DATA

/-- FA.CHUNK with TAIL_MAX = N from a state that drops nothing, stretch by stretch. -/
theorem chunkBounded_eq_leftBounded (n : Nat) (chunk : List Byte) (s : State) (hfree : delim ∉ s.tail)
    (hd : s.drop = false) (hn : s.tail.length ≤ n) :
    chunkBounded n chunk s =
      leftBounded n (cutAtDelims (s.tail ++ chunk)).1 (cutAtDelims (s.tail ++ chunk)).2 s := by
  induction chunk using stream_induction generalizing s with
  | opened g hg =>
    have hopen : delim ∉ s.tail ++ g := by simp [hfree, hg]
    rw [chunkBounded_opened n g s hg hd hn, cutAtDelims_of_not_mem _ hopen]
  | ended g rest hg ih =>
    have hstretch : delim ∉ s.tail ++ g := by simp [hfree, hg]
    have hrest := ih { s with tail := [], drop := false, out := s.out ++ stretchEventsBounded n (s.tail ++ g) }
      List.not_mem_nil rfl (Nat.zero_le n)
    rw [chunkBounded_ended n g rest s hg hd hn, ← List.append_assoc, cutAtDelims_append _ rest hstretch, hrest]
    simp [leftBounded]

/-- The bytes in front of a stream stand in its first stretch, so they are within any bound on the stretches. -/
theorem length_le_of_stretches (n : Nat) (front rest : List Byte) (hfree : delim ∉ front)
    (hgs : ∀ g ∈ (cutAtDelims (front ++ rest)).1, g.length ≤ n) (hg : (cutAtDelims (front ++ rest)).2.length ≤ n) :
    front.length ≤ n := by
  by_cases hmem : delim ∈ rest
  · obtain ⟨g, after, rfl, hgfree⟩ := List.eq_append_cons_of_mem hmem
    rw [← List.append_assoc, cutAtDelims_append (front ++ g) after (by simp [hfree, hgfree])] at hgs
    have hfirst := hgs (front ++ g) List.mem_cons_self
    rw [List.length_append] at hfirst
    omega
  · rw [cutAtDelims_of_not_mem (front ++ rest) (by simp [hfree, hmem]), List.length_append] at hg
    omega

/-! ### The events of a stretch -/

/-- A stretch without a 0x00 fails with OVERRUN if at all (R78). -/
theorem frameError_mem_stretchEvents (g : List Byte) (c : ErrorCode) (hfree : delim ∉ g)
    (h : Event.frameError c ∈ stretchEvents g) : c = .malformed .overrun := by
  cases hd : cobsDecode g with
  | err cause =>
    rw [stretchEvents_of_err g cause hd] at h
    obtain rfl : c = .malformed cause := by simpa using h
    rw [decodeBlocks_err_of_not_mem g.length g cause hfree hd]
  | ok p =>
    cases g with
    | nil => simp [stretchEvents] at h
    | cons b g => cases p <;> simp [stretchEvents, hd] at h

/-- The interior of a frame gives its payload, unless that is empty (R61, R79). -/
theorem stretchEvents_interior (p : List Byte) :
    stretchEvents (interiorOf (splitRuns p)) = if p = [] then [] else [.payload p] := by
  have hne := interiorOf_ne_nil _ (splitRuns_ne_nil p)
  have hd := cobsDecode_interiorOf _ (splitRuns_ne_nil p) (splitRuns_free p)
  rw [intercalate_splitRuns] at hd
  cases p <;> simp [stretchEvents, hne, hd]

/-- The interior of a frame and its closing delimiter, fed to an empty `tail`, give the payload and leave `tail` empty. -/
theorem assemble_interior_delim (p : List Byte) (s : State) (ht : s.tail = []) (hd : s.drop = false)
    (hn : ∀ n, s.config.tailMax = some n → (cobsEncode p).length - 2 ≤ n) :
    assemble (interiorOf (splitRuns p) ++ [delim]) s =
      { s with out := s.out ++ if p = [] then [] else [.payload p] } := by
  obtain ⟨config, crc, tail, drop, out, beats, result⟩ := s
  obtain rfl : tail = [] := ht
  have hfree : delim ∉ [] ++ interiorOf (splitRuns p) := delim_notMem_interiorOf _ (splitRuns_free p)
  have hlen : ∀ n, config.tailMax = some n → ([] ++ interiorOf (splitRuns p)).length ≤ n := by
    simpa [cobsEncode] using hn
  rw [assemble_delimited _ [] _ hfree hd hlen, List.nil_append, stretchEvents_interior]
  exact assemble_nil _ List.not_mem_nil

/-- A delimiter at the front of an empty `tail` is skipped (R79). -/
theorem assemble_leading_delim (rest : List Byte) (s : State) (ht : s.tail = []) (hd : s.drop = false) :
    assemble (delim :: rest) s = assemble rest s := by
  obtain ⟨config, crc, tail, drop, out, beats, result⟩ := s
  obtain rfl : tail = [] := ht
  have hskip := assemble_delimited [] rest ⟨config, crc, [], drop, out, beats, result⟩ List.not_mem_nil hd (by simp)
  simpa [stretchEvents] using hskip

theorem assemble_cobsEncode (p : List Byte) (s : State) (ht : s.tail = []) (hd : s.drop = false)
    (hn : ∀ n, s.config.tailMax = some n → (cobsEncode p).length - 2 ≤ n) :
    assemble (cobsEncode p) s = { s with out := s.out ++ if p = [] then [] else [.payload p] } :=
  (assemble_leading_delim _ s ht hd).trans (assemble_interior_delim p s ht hd hn)

/-! ### The obligations -/

/-- Settles O37: the chunks are one chunk, whose stretches are the empty one and the interior. -/
theorem streamingEquivalence : Obligations.StreamingEquivalence := by
  intro p chunks s hflat ht hd hn
  have hne : chunks ≠ [] := by
    rintro rfl
    cases hflat
  rw [execAll_faChunks chunks s hne, hflat, exec_faChunk, assemble_cobsEncode p s ht hd hn]

/-- Settles O28: one byte at a time, each as FEED takes it. -/
theorem faChunkIsByteSerialFeed : Obligations.FaChunkIsByteSerialFeed := by
  intro chunk s hmax hfree
  rw [exec_faChunk, assemble_eq_foldl_feed chunk s hmax hfree]

/-- Settles O29: by induction over the chunks, two of them at a time. -/
theorem chunkBoundariesDoNotMatter : Obligations.ChunkBoundariesDoNotMatter := execAll_faChunks

/-- Settles O30: FA.BYTES are chunks of one byte; without any, the empty chunk changes nothing. -/
theorem faBytesEqualsFaChunk : Obligations.FaBytesEqualsFaChunk := by
  intro bs s hfree
  by_cases hbs : bs = []
  · refine ⟨s, _, by rw [hbs]; rfl, exec_faChunk bs s, ?_⟩
    rw [hbs, assemble_nil s hfree]
  · have hbytes : faBytes bs = faChunks (bs.map fun b => [b]) := by simp [faBytes, faChunks]
    have hflat : (bs.map fun b => [b]).flatten = bs := List.flatMap_singleton' bs
    refine ⟨{ assemble bs s with result := none }, _, ?_, exec_faChunk bs s, rfl⟩
    rw [hbytes, execAll_faChunks _ s (mt List.map_eq_nil_iff.mp hbs), hflat, exec_faChunk]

PROBLEM DESCRIPTION
Everything in the listing should be set down again exactly.

ANSWER
/-- FA.CHUNK with TAIL_MAX = N from a state that drops nothing, stretch by stretch. -/
theorem chunkBounded_eq_leftBounded (n : Nat) (chunk : List Byte) (s : State) (hfree : delim ∉ s.tail)
    (hd : s.drop = false) (hn : s.tail.length ≤ n) :
    chunkBounded n chunk s =
      leftBounded n (cutAtDelims (s.tail ++ chunk)).1 (cutAtDelims (s.tail ++ chunk)).2 s := by
  induction chunk using stream_induction generalizing s with
  | opened g hg =>
    have hopen : delim ∉ s.tail ++ g := by simp [hfree, hg]
    rw [chunkBounded_opened n g s hg hd hn, cutAtDelims_of_not_mem _ hopen]
  | ended g rest hg ih =>
    have hstretch : delim ∉ s.tail ++ g := by simp [hfree, hg]
    have hrest := ih { s with tail := [], drop := false, out := s.out ++ stretchEventsBounded n (s.tail ++ g) }
      List.not_mem_nil rfl (Nat.zero_le n)
    rw [chunkBounded_ended n g rest s hg hd hn, ← List.append_assoc, cutAtDelims_append _ rest hstretch, hrest]
    simp [leftBounded]

/-- The bytes in front of a stream stand in its first stretch, so they are within any bound on the stretches. -/
theorem length_le_of_stretches (n : Nat) (front rest : List Byte) (hfree : delim ∉ front)
    (hgs : ∀ g ∈ (cutAtDelims (front ++ rest)).1, g.length ≤ n) (hg : (cutAtDelims (front ++ rest)).2.length ≤ n) :
    front.length ≤ n := by
  by_cases hmem : delim ∈ rest
  · obtain ⟨g, after, rfl, hgfree⟩ := List.eq_append_cons_of_mem hmem
    rw [← List.append_assoc, cutAtDelims_append (front ++ g) after (by simp [hfree, hgfree])] at hgs
    have hfirst := hgs (front ++ g) List.mem_cons_self
    rw [List.length_append] at hfirst
    omega
  · rw [cutAtDelims_of_not_mem (front ++ rest) (by simp [hfree, hmem]), List.length_append] at hg
    omega

/-! ### The events of a stretch -/

/-- A stretch without a 0x00 fails with OVERRUN if at all (R78). -/
theorem frameError_mem_stretchEvents (g : List Byte) (c : ErrorCode) (hfree : delim ∉ g)
    (h : Event.frameError c ∈ stretchEvents g) : c = .malformed .overrun := by
  cases hd : cobsDecode g with
  | err cause =>
    rw [stretchEvents_of_err g cause hd] at h
    obtain rfl : c = .malformed cause := by simpa using h
    rw [decodeBlocks_err_of_not_mem g.length g cause hfree hd]
  | ok p =>
    cases g with
    | nil => simp [stretchEvents] at h
    | cons b g => cases p <;> simp [stretchEvents, hd] at h

/-- The interior of a frame gives its payload, unless that is empty (R61, R79). -/
theorem stretchEvents_interior (p : List Byte) :
    stretchEvents (interiorOf (splitRuns p)) = if p = [] then [] else [.payload p] := by
  have hne := interiorOf_ne_nil _ (splitRuns_ne_nil p)
  have hd := cobsDecode_interiorOf _ (splitRuns_ne_nil p) (splitRuns_free p)
  rw [intercalate_splitRuns] at hd
  cases p <;> simp [stretchEvents, hne, hd]

/-- The interior of a frame and its closing delimiter, fed to an empty `tail`, give the payload and leave `tail` empty. -/
theorem assemble_interior_delim (p : List Byte) (s : State) (ht : s.tail = []) (hd : s.drop = false)
    (hn : ∀ n, s.config.tailMax = some n → (cobsEncode p).length - 2 ≤ n) :
    assemble (interiorOf (splitRuns p) ++ [delim]) s =
      { s with out := s.out ++ if p = [] then [] else [.payload p] } := by
  obtain ⟨config, crc, tail, drop, out, beats, result⟩ := s
  obtain rfl : tail = [] := ht
  have hfree : delim ∉ [] ++ interiorOf (splitRuns p) := delim_notMem_interiorOf _ (splitRuns_free p)
  have hlen : ∀ n, config.tailMax = some n → ([] ++ interiorOf (splitRuns p)).length ≤ n := by
    simpa [cobsEncode] using hn
  rw [assemble_delimited _ [] _ hfree hd hlen, List.nil_append, stretchEvents_interior]
  exact assemble_nil _ List.not_mem_nil

/-- A delimiter at the front of an empty `tail` is skipped (R79). -/
theorem assemble_leading_delim (rest : List Byte) (s : State) (ht : s.tail = []) (hd : s.drop = false) :
    assemble (delim :: rest) s = assemble rest s := by
  obtain ⟨config, crc, tail, drop, out, beats, result⟩ := s
  obtain rfl : tail = [] := ht
  have hskip := assemble_delimited [] rest ⟨config, crc, [], drop, out, beats, result⟩ List.not_mem_nil hd (by simp)
  simpa [stretchEvents] using hskip

theorem assemble_cobsEncode (p : List Byte) (s : State) (ht : s.tail = []) (hd : s.drop = false)
    (hn : ∀ n, s.config.tailMax = some n → (cobsEncode p).length - 2 ≤ n) :
    assemble (cobsEncode p) s = { s with out := s.out ++ if p = [] then [] else [.payload p] } :=
  (assemble_leading_delim _ s ht hd).trans (assemble_interior_delim p s ht hd hn)

/-! ### The obligations -/

/-- Settles O37: the chunks are one chunk, whose stretches are the empty one and the interior. -/
theorem streamingEquivalence : Obligations.StreamingEquivalence := by
  intro p chunks s hflat ht hd hn
  have hne : chunks ≠ [] := by
    rintro rfl
    cases hflat
  rw [execAll_faChunks chunks s hne, hflat, exec_faChunk, assemble_cobsEncode p s ht hd hn]

/-- Settles O28: one byte at a time, each as FEED takes it. -/
theorem faChunkIsByteSerialFeed : Obligations.FaChunkIsByteSerialFeed := by
  intro chunk s hmax hfree
  rw [exec_faChunk, assemble_eq_foldl_feed chunk s hmax hfree]

/-- Settles O29: by induction over the chunks, two of them at a time. -/
theorem chunkBoundariesDoNotMatter : Obligations.ChunkBoundariesDoNotMatter := execAll_faChunks

/-- Settles O30: FA.BYTES are chunks of one byte; without any, the empty chunk changes nothing. -/
theorem faBytesEqualsFaChunk : Obligations.FaBytesEqualsFaChunk := by
  intro bs s hfree
  by_cases hbs : bs = []
  · refine ⟨s, _, by rw [hbs]; rfl, exec_faChunk bs s, ?_⟩
    rw [hbs, assemble_nil s hfree]
  · have hbytes : faBytes bs = faChunks (bs.map fun b => [b]) := by simp [faBytes, faChunks]
    have hflat : (bs.map fun b => [b]).flatten = bs := List.flatMap_singleton' bs
    refine ⟨{ assemble bs s with result := none }, _, ?_, exec_faChunk bs s, rfl⟩
    rw [hbytes, execAll_faChunks _ s (mt List.map_eq_nil_iff.mp hbs), hflat, exec_faChunk]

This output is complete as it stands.